# [RECORDS SUPPLIED]
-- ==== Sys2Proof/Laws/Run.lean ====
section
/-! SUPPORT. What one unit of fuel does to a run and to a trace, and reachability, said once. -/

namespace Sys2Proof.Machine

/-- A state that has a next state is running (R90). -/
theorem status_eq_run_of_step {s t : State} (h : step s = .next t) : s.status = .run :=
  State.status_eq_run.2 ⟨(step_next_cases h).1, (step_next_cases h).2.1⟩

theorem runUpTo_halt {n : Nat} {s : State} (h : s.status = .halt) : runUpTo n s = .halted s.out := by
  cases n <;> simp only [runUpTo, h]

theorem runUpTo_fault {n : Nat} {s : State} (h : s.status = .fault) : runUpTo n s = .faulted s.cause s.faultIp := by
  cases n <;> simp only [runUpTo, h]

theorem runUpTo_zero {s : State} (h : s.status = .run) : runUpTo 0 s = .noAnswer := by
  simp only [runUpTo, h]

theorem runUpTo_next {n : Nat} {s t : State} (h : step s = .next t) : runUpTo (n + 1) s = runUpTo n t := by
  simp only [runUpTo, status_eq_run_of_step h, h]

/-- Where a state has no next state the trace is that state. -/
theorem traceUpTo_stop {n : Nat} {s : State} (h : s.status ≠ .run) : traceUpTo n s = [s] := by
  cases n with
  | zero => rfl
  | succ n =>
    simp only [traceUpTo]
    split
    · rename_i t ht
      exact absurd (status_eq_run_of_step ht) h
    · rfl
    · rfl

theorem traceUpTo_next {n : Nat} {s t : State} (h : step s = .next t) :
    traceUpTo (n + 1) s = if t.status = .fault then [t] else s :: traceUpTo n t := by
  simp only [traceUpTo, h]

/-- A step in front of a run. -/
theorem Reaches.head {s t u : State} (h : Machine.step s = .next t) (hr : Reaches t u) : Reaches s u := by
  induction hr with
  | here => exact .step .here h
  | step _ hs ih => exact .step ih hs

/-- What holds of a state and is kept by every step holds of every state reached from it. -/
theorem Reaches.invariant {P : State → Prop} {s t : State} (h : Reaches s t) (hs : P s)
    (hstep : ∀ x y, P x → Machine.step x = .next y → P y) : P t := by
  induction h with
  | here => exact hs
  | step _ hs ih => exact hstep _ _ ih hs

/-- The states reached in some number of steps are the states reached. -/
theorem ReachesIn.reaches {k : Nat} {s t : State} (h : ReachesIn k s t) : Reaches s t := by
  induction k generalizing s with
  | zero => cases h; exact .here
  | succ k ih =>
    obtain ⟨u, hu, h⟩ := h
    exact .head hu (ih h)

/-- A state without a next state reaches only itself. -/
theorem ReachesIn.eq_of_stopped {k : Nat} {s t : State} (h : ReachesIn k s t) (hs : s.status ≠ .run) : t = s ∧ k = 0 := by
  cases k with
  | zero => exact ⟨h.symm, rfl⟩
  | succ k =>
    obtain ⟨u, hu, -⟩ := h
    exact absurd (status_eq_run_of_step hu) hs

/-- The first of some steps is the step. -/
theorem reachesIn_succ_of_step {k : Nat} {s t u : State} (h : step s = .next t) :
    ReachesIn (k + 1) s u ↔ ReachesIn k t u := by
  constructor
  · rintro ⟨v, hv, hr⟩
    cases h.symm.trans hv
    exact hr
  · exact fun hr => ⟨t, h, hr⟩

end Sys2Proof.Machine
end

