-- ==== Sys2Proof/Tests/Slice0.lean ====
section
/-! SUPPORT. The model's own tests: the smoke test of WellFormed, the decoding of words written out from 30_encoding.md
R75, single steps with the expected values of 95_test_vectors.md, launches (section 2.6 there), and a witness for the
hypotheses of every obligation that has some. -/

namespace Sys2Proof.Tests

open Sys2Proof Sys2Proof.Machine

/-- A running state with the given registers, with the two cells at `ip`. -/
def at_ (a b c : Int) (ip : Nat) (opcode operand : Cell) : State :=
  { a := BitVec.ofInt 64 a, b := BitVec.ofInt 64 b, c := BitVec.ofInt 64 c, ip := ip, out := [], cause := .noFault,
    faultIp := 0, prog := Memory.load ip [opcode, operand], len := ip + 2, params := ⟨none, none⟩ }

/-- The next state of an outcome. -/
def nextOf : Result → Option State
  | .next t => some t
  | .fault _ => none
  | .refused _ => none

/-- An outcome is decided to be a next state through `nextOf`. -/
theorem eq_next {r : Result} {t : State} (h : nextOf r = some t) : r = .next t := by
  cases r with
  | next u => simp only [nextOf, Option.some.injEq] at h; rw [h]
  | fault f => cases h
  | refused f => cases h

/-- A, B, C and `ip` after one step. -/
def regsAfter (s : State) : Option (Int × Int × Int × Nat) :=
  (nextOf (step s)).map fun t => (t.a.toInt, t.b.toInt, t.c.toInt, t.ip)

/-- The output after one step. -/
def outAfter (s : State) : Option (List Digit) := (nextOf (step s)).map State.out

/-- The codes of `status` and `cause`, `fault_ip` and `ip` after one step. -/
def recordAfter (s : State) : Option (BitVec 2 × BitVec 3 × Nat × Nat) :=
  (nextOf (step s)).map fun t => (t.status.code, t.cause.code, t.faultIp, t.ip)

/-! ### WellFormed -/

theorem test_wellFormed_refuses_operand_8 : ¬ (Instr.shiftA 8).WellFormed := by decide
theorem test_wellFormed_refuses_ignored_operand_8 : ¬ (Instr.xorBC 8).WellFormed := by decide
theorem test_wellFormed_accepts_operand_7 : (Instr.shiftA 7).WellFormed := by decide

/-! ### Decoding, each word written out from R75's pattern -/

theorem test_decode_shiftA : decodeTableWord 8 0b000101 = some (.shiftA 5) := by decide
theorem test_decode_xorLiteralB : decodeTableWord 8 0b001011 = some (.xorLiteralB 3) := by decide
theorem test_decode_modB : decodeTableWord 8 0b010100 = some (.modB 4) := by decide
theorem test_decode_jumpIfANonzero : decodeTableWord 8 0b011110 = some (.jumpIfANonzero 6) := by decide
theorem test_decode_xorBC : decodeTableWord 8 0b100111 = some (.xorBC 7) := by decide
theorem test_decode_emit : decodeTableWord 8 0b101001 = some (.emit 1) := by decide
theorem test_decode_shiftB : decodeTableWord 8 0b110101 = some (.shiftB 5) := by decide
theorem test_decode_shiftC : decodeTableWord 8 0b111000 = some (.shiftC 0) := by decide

# [ASSIGNMENT]
Each record above should be repeated exactly.

# [TASK OUTPUT]
-- ==== Sys2Proof/Laws/Run.lean ====
section
/-! SUPPORT. What one unit of fuel does to a run and to a trace, and reachability, said once. -/

namespace Sys2Proof.Machine

/-- A state that has a next state is running (R90). -/
theorem status_eq_run_of_step {s t : State} (h : step s = .next t) : s.status = .run :=
  State.status_eq_run.2 ⟨(step_next_cases h).1, (step_next_cases h).2.1⟩

theorem runUpTo_halt {n : Nat} {s : State} (h : s.status = .halt) : runUpTo n s = .halted s.out := by
  cases n <;> simp only [runUpTo, h]

theorem runUpTo_fault {n : Nat} {s : State} (h : s.status = .fault) : runUpTo n s = .faulted s.cause s.faultIp := by
  cases n <;> simp only [runUpTo, h]

theorem runUpTo_zero {s : State} (h : s.status = .run) : runUpTo 0 s = .noAnswer := by
  simp only [runUpTo, h]

theorem runUpTo_next {n : Nat} {s t : State} (h : step s = .next t) : runUpTo (n + 1) s = runUpTo n t := by
  simp only [runUpTo, status_eq_run_of_step h, h]

/-- Where a state has no next state the trace is that state. -/
theorem traceUpTo_stop {n : Nat} {s : State} (h : s.status ≠ .run) : traceUpTo n s = [s] := by
  cases n with
  | zero => rfl
  | succ n =>
    simp only [traceUpTo]
    split
    · rename_i t ht
      exact absurd (status_eq_run_of_step ht) h
    · rfl
    · rfl

theorem traceUpTo_next {n : Nat} {s t : State} (h : step s = .next t) :
    traceUpTo (n + 1) s = if t.status = .fault then [t] else s :: traceUpTo n t := by
  simp only [traceUpTo, h]

/-- A step in front of a run. -/
theorem Reaches.head {s t u : State} (h : Machine.step s = .next t) (hr : Reaches t u) : Reaches s u := by
  induction hr with
  | here => exact .step .here h
  | step _ hs ih => exact .step ih hs

/-- What holds of a state and is kept by every step holds of every state reached from it. -/
theorem Reaches.invariant {P : State → Prop} {s t : State} (h : Reaches s t) (hs : P s)
    (hstep : ∀ x y, P x → Machine.step x = .next y → P y) : P t := by
  induction h with
  | here => exact hs
  | step _ hs ih => exact hstep _ _ ih hs

/-- The states reached in some number of steps are the states reached. -/
theorem ReachesIn.reaches {k : Nat} {s t : State} (h : ReachesIn k s t) : Reaches s t := by
  induction k generalizing s with
  | zero => cases h; exact .here
  | succ k ih =>
    obtain ⟨u, hu, h⟩ := h
    exact .head hu (ih h)

/-- A state without a next state reaches only itself. -/
theorem ReachesIn.eq_of_stopped {k : Nat} {s t : State} (h : ReachesIn k s t) (hs : s.status ≠ .run) : t = s ∧ k = 0 := by
  cases k with
  | zero => exact ⟨h.symm, rfl⟩
  | succ k =>
    obtain ⟨u, hu, -⟩ := h
    exact absurd (status_eq_run_of_step hu) hs

/-- The first of some steps is the step. -/
theorem reachesIn_succ_of_step {k : Nat} {s t u : State} (h : step s = .next t) :
    ReachesIn (k + 1) s u ↔ ReachesIn k t u := by
  constructor
  · rintro ⟨v, hv, hr⟩
    cases h.symm.trans hv
    exact hr
  · exact fun hr => ⟨t, h, hr⟩

end Sys2Proof.Machine
end

-- ==== Sys2Proof/Tests/Slice0.lean ====
section
/-! SUPPORT. The model's own tests: the smoke test of WellFormed, the decoding of words written out from 30_encoding.md
R75, single steps with the expected values of 95_test_vectors.md, launches (section 2.6 there), and a witness for the
hypotheses of every obligation that has some. -/

namespace Sys2Proof.Tests

open Sys2Proof Sys2Proof.Machine

/-- A running state with the given registers, with the two cells at `ip`. -/
def at_ (a b c : Int) (ip : Nat) (opcode operand : Cell) : State :=
  { a := BitVec.ofInt 64 a, b := BitVec.ofInt 64 b, c := BitVec.ofInt 64 c, ip := ip, out := [], cause := .noFault,
    faultIp := 0, prog := Memory.load ip [opcode, operand], len := ip + 2, params := ⟨none, none⟩ }

/-- The next state of an outcome. -/
def nextOf : Result → Option State
  | .next t => some t
  | .fault _ => none
  | .refused _ => none

/-- An outcome is decided to be a next state through `nextOf`. -/
theorem eq_next {r : Result} {t : State} (h : nextOf r = some t) : r = .next t := by
  cases r with
  | next u => simp only [nextOf, Option.some.injEq] at h; rw [h]
  | fault f => cases h
  | refused f => cases h

/-- A, B, C and `ip` after one step. -/
def regsAfter (s : State) : Option (Int × Int × Int × Nat) :=
  (nextOf (step s)).map fun t => (t.a.toInt, t.b.toInt, t.c.toInt, t.ip)

/-- The output after one step. -/
def outAfter (s : State) : Option (List Digit) := (nextOf (step s)).map State.out

/-- The codes of `status` and `cause`, `fault_ip` and `ip` after one step. -/
def recordAfter (s : State) : Option (BitVec 2 × BitVec 3 × Nat × Nat) :=
  (nextOf (step s)).map fun t => (t.status.code, t.cause.code, t.faultIp, t.ip)

/-! ### WellFormed -/

theorem test_wellFormed_refuses_operand_8 : ¬ (Instr.shiftA 8).WellFormed := by decide
theorem test_wellFormed_refuses_ignored_operand_8 : ¬ (Instr.xorBC 8).WellFormed := by decide
theorem test_wellFormed_accepts_operand_7 : (Instr.shiftA 7).WellFormed := by decide

/-! ### Decoding, each word written out from R75's pattern -/

theorem test_decode_shiftA : decodeTableWord 8 0b000101 = some (.shiftA 5) := by decide
theorem test_decode_xorLiteralB : decodeTableWord 8 0b001011 = some (.xorLiteralB 3) := by decide
theorem test_decode_modB : decodeTableWord 8 0b010100 = some (.modB 4) := by decide
theorem test_decode_jumpIfANonzero : decodeTableWord 8 0b011110 = some (.jumpIfANonzero 6) := by decide
theorem test_decode_xorBC : decodeTableWord 8 0b100111 = some (.xorBC 7) := by decide
theorem test_decode_emit : decodeTableWord 8 0b101001 = some (.emit 1) := by decide
theorem test_decode_shiftB : decodeTableWord 8 0b110101 = some (.shiftB 5) := by decide
theorem test_decode_shiftC : decodeTableWord 8 0b111000 = some (.shiftC 0) := by decide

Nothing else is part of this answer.